Another method is surface plasmon resonance. A substance which can capture the target analyte is formed on a surface of a nano-gold particle layer to form a capture layer. After the target analyte is captured by the capture layer, the capture layer with the target analyte receives light, and the refraction of the reflected light is analyzed to obtain information of the content of the target analyte.

The two methods described above have high detection sensitivity and high precision in concentration range, but result in a high cost with complicated process for forming the capture layer.

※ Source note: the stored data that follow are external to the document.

-- ==== Sys2Proof/Machine/Custody.lean ====
section
/-! DEFINITION. The custody engine (09): registers, steps by input kind, gaps, DIRECTION, saves and boots, profile records
and their commands. -/

namespace Sys2Proof.Machine

open Sys2Proof

/-! ### Points -/

/-- A point. -/
def State.point (s : State) (p : Nat) : Point := s.cus.point.getD p Point.init

/-- Replace a point. -/
def State.setPoint (s : State) (p : Nat) (x : Point) : State :=
  { s with cus := { s.cus with point := s.cus.point.put Point.init p x } }

/-- The definition a point runs under. -/
def Point.defn (x : Point) : PointDef := pointDefOf x.word

/-- The point runs. -/
def Point.running (x : Point) : Bool := x.word != 0 && !x.stopped

/-- The points that have an account: they run, or their last record is still to be made. -/
def State.accounts (s : State) : List Nat := (s.cus.point.filter (fun p => p.2.word != 0)).map Prod.fst

/-- UNIT code of register `n` (R237). -/
def Point.unitCode (x : Point) (n : Nat) : Nat := bitsOf x.units (8 * n + 7) (8 * n)

/-- A power of ten. -/
def pow10 (e : Int) : Rat :=
  match e with
  | .ofNat n => (10 ^ n : Nat)
  | .negSucc n => mkRat 1 (10 ^ (n + 1))

/-- What one unit of a UNIT code is in J, var s, kg, m³ or input unit × s (R237). -/
def unitSize (code : Nat) : Rat :=
  pow10 ((code % 16 : Nat) - 3) * (match code / 16 with | 0 | 1 => 3600 | 5 => 1 | _ => 1 / 1000)

/-! ### Registers (R237) -/

/-- Add 10⁻⁹ units to a register. -/
def Reg.add (r : Reg) (n : Nat) : Reg :=
  let fine := r.fine + n
  let value := r.value + fine / 1000000000
  { value := value % 1000000000000, roll := (r.roll + value / 1000000000000) % 65536, fine := fine % 1000000000 }

/-- The neighbour of a quantity in 10⁻⁹ units; which one is open (log 28). -/
def roundFine (q : Rat) : Nat :=
  let f := (ratFloor q).toNat
  if q = (f : Rat) then f else if Config.fineUp q then f + 1 else f

/-- The registers of the engine: legal or provisional. -/
def State.regsOf (s : State) (prov : Bool) : AMap Reg := if prov then s.cus.prov else s.cus.regs

/-- Register `n` of a point. -/
def State.reg (s : State) (prov : Bool) (p n : Nat) : Reg := (s.regsOf prov).getD (8 * p + n) Reg.init

/-- The provisional registers are in use: after a tamper, and in SAFE (R28, R257, R260). -/
def State.provisional (s : State) : Bool := s.cus.frozen || s.pwr.dev == .safe

/-- LEGAL of what a point shows now (R2, R28, R257, R258, R260). -/
def State.legal (s : State) (p : Nat) : Bool :=
  s.sealedBit && !s.provisional && (s.point p).lastTaken.any (fun t => decide (s.cus.legalFrom ≤ t))

/-- A quantity, in SI, in 10⁻⁹ units of register `n` of a point (R237). -/
def State.fineUnits (s : State) (p n : Nat) (amount : Rat) : Nat :=
  roundFine (amount / unitSize ((s.point p).unitCode n) * 1000000000)

/-- Take 10⁻⁹ units off a register: what it held before they were added. -/
def Reg.less (r : Reg) (n : Nat) : Reg :=
  let top := 65536 * 10 ^ 21
  let t := (r.roll * 10 ^ 21 + r.value * 10 ^ 9 + r.fine + top - n % top) % top
  { value := t / 10 ^ 9 % 10 ^ 12, roll := t / 10 ^ 21, fine := t % 10 ^ 9 }

/-- Register `n` of a point at the end `stop` of its running interval: without the steps booked ahead that start after it
(R250, R254). -/
def State.regAt (s : State) (prov : Bool) (p n stop : Nat) : Reg :=
  let later := (s.point p).ahead.filter (fun a => decide (stop ≤ a.start) && (prov || a.legal))
  (s.reg prov p n).less ((later.map (fun a => a.units.getD n 0)).sum)

/-- Add a quantity, in SI, to register `n` of a point: to the provisional registers always, to the legal ones unless they
are frozen or the module is in SAFE (R28, R239, R257, R260). -/
def State.register (s : State) (p n : Nat) (amount : Rat) : State :=
  let k := s.fineUnits p n amount
  let put := fun (m : AMap Reg) => m.put Reg.init (8 * p + n) ((m.getD (8 * p + n) Reg.init).add k)
  { s with cus := { s.cus with
      prov := put s.cus.prov, regs := if s.provisional then s.cus.regs else put s.cus.regs } }

/-! ### Profile intervals (R254) -/

/-- The profile interval of a point, in ns. -/
def State.profileNs (s : State) (p : Nat) : Nat := 60 * sec * s.parN Par.CUS.PROFILE_MIN p

/-- The first instant after `t` whose UTC time of day is a multiple of `per`. -/
def State.boundaryAfter (s : State) (per t : Nat) : Nat :=
  let u := s.utcOfTai t
  (s.taiOfUtc ((u / (per : Int) + 1) * per)).toNat

/-- The last such instant at or before `t`. -/
def State.boundaryBefore (s : State) (per t : Nat) : Nat :=
  let u := s.utcOfTai t
  (s.taiOfUtc (u / (per : Int) * per)).toNat

/-- `t` is such an instant. -/
def State.isBoundary (s : State) (per t : Nat) : Bool := decide (s.utcOfTai t % (per : Int) = 0)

In addition, they require expensive light detection apparatuses with a great volume, such that they can only be used in research centers or hospitals.

Furthermore, the aforesaid capture layer is conventionally formed using self-assemble monolayer (SAM) technique, which must be processed on a nano-gold surface, a nano-silver surface, or a glass surface. Basically, it requires more than two chemical reaction procedures to coat the biomolecules on the substrate. The process spends a lot of time and money, and is difficult for quality control, resulting in difficulty of mass production.

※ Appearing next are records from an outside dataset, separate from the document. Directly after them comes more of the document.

/-- Put a configuration into force at boundary `b`, in every unit at one fabric instant (R62). `srcs`: the sources that held
commands define or remove; `wrote`: the parameters written, whether or not their values change (R121). -/
def State.applyConfig (s : State) (c : Config) (b : Nat) (srcs : List Nat) (wrote : List (Nat × Nat)) : State :=
  let ch := changedKeys s.ctl.cfg.par c.par
  let t := s.withCfg c
  let pods := s.podsTouched t ch
  let reshaped := s.podsReshaped t pods
  let changed := s.changedPods t
  let drains := changed.map (fun p =>
    let d := s.podDef p
    (d.needs.1, d.needs.2.1, d.needs.2.2, b + s.drainSpan changed))
  let t := { t with aln := { t.aln with
    draining := t.aln.draining.filter (fun d => decide (b < d.2.2.2)) ++ drains } }
  let t := srcs.foldl (fun (t : State) src => s.sourceCommit t src b) t
  let modes := instsOf [Par.PRT.MODE, Par.PRT.SPEED] ch
  let pcts := instsOf [Par.PRT.DOWNSHIFT_PCT] (ch ++ wrote)
  let t := (modes ++ pcts).dedup.foldl (fun (t : State) n => t.portCommit n (modes.contains n) (pcts.contains n)) t
  let t := t.cnvCommit (instsOf [Par.CNV.SELECT, Par.CNV.GAIN] ch) (instsOf [Par.FLT.PRESET] ch)
    (instsOf [Par.CNV.AVG_N, Par.CNV.AVG_SHIFT] ch) (!(instsOf [Par.CNV.AUX_SEQ] ch).isEmpty)
  let banks := (instsOf [Par.FLT.CUSTOM_CFG] ch ++ (instsOf [Par.FLT.COEF_B] ch).map (fun k => k / 64)).dedup
  let t := banks.foldl State.fltRestartB t
  let t := pods.foldl (fun (t : State) p => t.podCommit p c.commit b) t
  let fds := (mInsts 0x0701 0x070C ch ++ ((List.range 256).filter (fun d => t.parB Par.MOD.FD_ENABLE d && reshaped.contains (t.fdPod d)))).dedup
  let t := fds.foldl (fun (t : State) d => t.fdCommit d b) t
  let mts := (mInsts 0x0710 0x0724 ch ++ ([0, 1, 2, 3].filter (fun k => t.parB Par.MOD.MT_ENABLE k && reshaped.contains (t.parN Par.MOD.MT_POD k)))).dedup
  let t := mts.foldl (fun (t : State) k => t.mtCommit k b) t
  let t := t.armCommit (instsOf [Par.ARM.BRANCH] ch) (instsOf [Par.ARM.NODE] ch)
    (instsOf [Par.ARM.NET_TYPE, Par.ARM.NET_POD] ch) b
  let bals := (mInsts 0x080D 0x0814 ch ++ ((List.range 64).filter (fun g => t.parB Par.ARM.BAL_ENABLE g && reshaped.contains (t.parN Par.ARM.BAL_POD g)))).dedup
  let t := bals.foldl (fun (t : State) g => t.balCommit g b) t
  let t := if ch.any (fun k => k.1 / 256 == 9) then t.cusCommit else t
  (s.recordersTouched t ch).foldl (fun (t : State) n => t.capCommit n c.commit) t

/-- The parameters a maquette writes, as ID and instance. -/
def keysWritten (maq : AMap MaqEntry) : List (Nat × Nat) := maq.map (fun e => (e.1 / 65536, e.1 % 65536))

/-- The sources a maquette's commands define or remove. -/
def sourcesTouched (maq : AMap MaqEntry) : List Nat :=
  maq.filterMap (fun e => match e.2.val with | .value _ => none | _ => some (e.1 % 65536))

/-- TIM.UTC_OFFSET of a maquette goes to its own MRAM at the boundary (R95). -/
def State.offsetCommit (s : State) (maq : AMap MaqEntry) : State :=
  match maq.get? (parKey Par.TIM.UTC_OFFSET 0) with
  | some { val := .value ws, .. } => { s with tim := { s.tim with utcOffset := (ws.getD 0 0).toInt } }
  | _ => s

end Sys2Proof.Machine
end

Electrochemical signal transmission detection has been developed to coat a capture layer that captures the target analyte on an electrode surface for measuring variation of electrical signals (e.g., current or electrical impedance) through the capture layer with the target analyte to obtain information of the content of the target analyte. In addition, electrical signal detecting method provides possibility of miniaturization and portability of the biosensor. The blood glucose sensor is one of the commonly used products implementing this technique.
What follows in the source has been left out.